Instructions for the task:
Starting at the line with "-- ==== Sys2Proof/Tests/Slice0.lean" and going on through the line with "theorem test_token_too_wide_ill_formed : (Instr.attach", reproduce each line in the records below exactly and nothing more.

Dataset entries:
▽

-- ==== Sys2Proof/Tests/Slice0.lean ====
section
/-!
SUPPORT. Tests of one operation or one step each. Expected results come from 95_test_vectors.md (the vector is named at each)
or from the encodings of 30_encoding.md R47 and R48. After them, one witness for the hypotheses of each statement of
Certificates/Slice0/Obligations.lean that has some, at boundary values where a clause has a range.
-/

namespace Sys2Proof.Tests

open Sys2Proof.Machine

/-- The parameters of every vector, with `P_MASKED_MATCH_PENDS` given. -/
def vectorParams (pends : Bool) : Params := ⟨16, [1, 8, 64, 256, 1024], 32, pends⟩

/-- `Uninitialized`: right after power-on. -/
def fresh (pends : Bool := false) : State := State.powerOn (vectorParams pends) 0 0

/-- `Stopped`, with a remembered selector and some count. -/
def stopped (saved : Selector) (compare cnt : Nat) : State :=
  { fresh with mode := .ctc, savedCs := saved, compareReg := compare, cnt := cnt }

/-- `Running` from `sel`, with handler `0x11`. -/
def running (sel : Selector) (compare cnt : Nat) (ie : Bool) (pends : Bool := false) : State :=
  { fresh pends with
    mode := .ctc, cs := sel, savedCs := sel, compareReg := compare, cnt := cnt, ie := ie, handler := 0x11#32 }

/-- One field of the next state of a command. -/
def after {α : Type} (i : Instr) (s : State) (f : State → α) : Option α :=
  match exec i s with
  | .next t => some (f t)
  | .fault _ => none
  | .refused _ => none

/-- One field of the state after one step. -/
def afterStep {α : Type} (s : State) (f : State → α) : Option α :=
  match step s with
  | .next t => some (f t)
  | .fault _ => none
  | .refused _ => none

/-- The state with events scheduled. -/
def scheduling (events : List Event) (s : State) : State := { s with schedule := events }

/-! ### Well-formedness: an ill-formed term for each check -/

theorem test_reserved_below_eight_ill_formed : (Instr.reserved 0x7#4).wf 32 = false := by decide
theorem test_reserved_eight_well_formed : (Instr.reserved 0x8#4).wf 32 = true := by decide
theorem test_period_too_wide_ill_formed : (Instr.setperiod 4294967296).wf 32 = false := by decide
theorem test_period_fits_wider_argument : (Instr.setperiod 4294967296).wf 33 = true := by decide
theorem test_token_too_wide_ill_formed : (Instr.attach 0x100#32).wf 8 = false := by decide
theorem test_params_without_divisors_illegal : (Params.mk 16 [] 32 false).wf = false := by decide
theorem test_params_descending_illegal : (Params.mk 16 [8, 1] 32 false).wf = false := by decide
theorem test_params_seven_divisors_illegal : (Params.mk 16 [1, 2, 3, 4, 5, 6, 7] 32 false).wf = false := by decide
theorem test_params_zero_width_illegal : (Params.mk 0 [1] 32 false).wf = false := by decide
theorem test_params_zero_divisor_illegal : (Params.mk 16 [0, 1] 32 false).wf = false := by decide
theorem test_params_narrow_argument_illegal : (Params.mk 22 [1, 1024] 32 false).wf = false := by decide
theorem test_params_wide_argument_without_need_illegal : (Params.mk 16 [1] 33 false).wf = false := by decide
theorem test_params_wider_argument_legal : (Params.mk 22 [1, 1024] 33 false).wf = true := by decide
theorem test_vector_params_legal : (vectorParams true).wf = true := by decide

△
▽

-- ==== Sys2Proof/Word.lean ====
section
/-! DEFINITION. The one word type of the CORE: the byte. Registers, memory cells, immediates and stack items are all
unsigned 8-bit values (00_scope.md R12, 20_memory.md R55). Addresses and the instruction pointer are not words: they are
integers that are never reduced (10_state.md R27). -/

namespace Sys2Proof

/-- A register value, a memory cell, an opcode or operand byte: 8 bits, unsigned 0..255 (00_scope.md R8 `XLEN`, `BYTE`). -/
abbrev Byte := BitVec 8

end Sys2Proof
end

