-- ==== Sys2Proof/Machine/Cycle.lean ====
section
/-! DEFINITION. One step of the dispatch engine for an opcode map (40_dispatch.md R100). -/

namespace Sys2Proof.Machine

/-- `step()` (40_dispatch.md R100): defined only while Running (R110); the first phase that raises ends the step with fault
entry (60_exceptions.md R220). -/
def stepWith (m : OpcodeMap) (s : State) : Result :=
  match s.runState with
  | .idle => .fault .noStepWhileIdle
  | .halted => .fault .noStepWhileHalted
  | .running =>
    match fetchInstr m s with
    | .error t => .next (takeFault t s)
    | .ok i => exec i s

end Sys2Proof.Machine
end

△

Answer for the task:
-- ==== Sys2Proof/Tests/Slice0.lean ====
section
/-!
SUPPORT. Tests of one operation or one step each. Expected results come from 95_test_vectors.md (the vector is named at each)
or from the encodings of 30_encoding.md R47 and R48. After them, one witness for the hypotheses of each statement of
Certificates/Slice0/Obligations.lean that has some, at boundary values where a clause has a range.
-/

namespace Sys2Proof.Tests

open Sys2Proof.Machine

/-- The parameters of every vector, with `P_MASKED_MATCH_PENDS` given. -/
def vectorParams (pends : Bool) : Params := ⟨16, [1, 8, 64, 256, 1024], 32, pends⟩

/-- `Uninitialized`: right after power-on. -/
def fresh (pends : Bool := false) : State := State.powerOn (vectorParams pends) 0 0

/-- `Stopped`, with a remembered selector and some count. -/
def stopped (saved : Selector) (compare cnt : Nat) : State :=
  { fresh with mode := .ctc, savedCs := saved, compareReg := compare, cnt := cnt }

/-- `Running` from `sel`, with handler `0x11`. -/
def running (sel : Selector) (compare cnt : Nat) (ie : Bool) (pends : Bool := false) : State :=
  { fresh pends with
    mode := .ctc, cs := sel, savedCs := sel, compareReg := compare, cnt := cnt, ie := ie, handler := 0x11#32 }

/-- One field of the next state of a command. -/
def after {α : Type} (i : Instr) (s : State) (f : State → α) : Option α :=
  match exec i s with
  | .next t => some (f t)
  | .fault _ => none
  | .refused _ => none

/-- One field of the state after one step. -/
def afterStep {α : Type} (s : State) (f : State → α) : Option α :=
  match step s with
  | .next t => some (f t)
  | .fault _ => none
  | .refused _ => none

/-- The state with events scheduled. -/
def scheduling (events : List Event) (s : State) : State := { s with schedule := events }

/-! ### Well-formedness: an ill-formed term for each check -/

theorem test_reserved_below_eight_ill_formed : (Instr.reserved 0x7#4).wf 32 = false := by decide
theorem test_reserved_eight_well_formed : (Instr.reserved 0x8#4).wf 32 = true := by decide
theorem test_period_too_wide_ill_formed : (Instr.setperiod 4294967296).wf 32 = false := by decide
theorem test_period_fits_wider_argument : (Instr.setperiod 4294967296).wf 33 = true := by decide
theorem test_token_too_wide_ill_formed : (Instr.attach 0x100#32).wf 8 = false := by decide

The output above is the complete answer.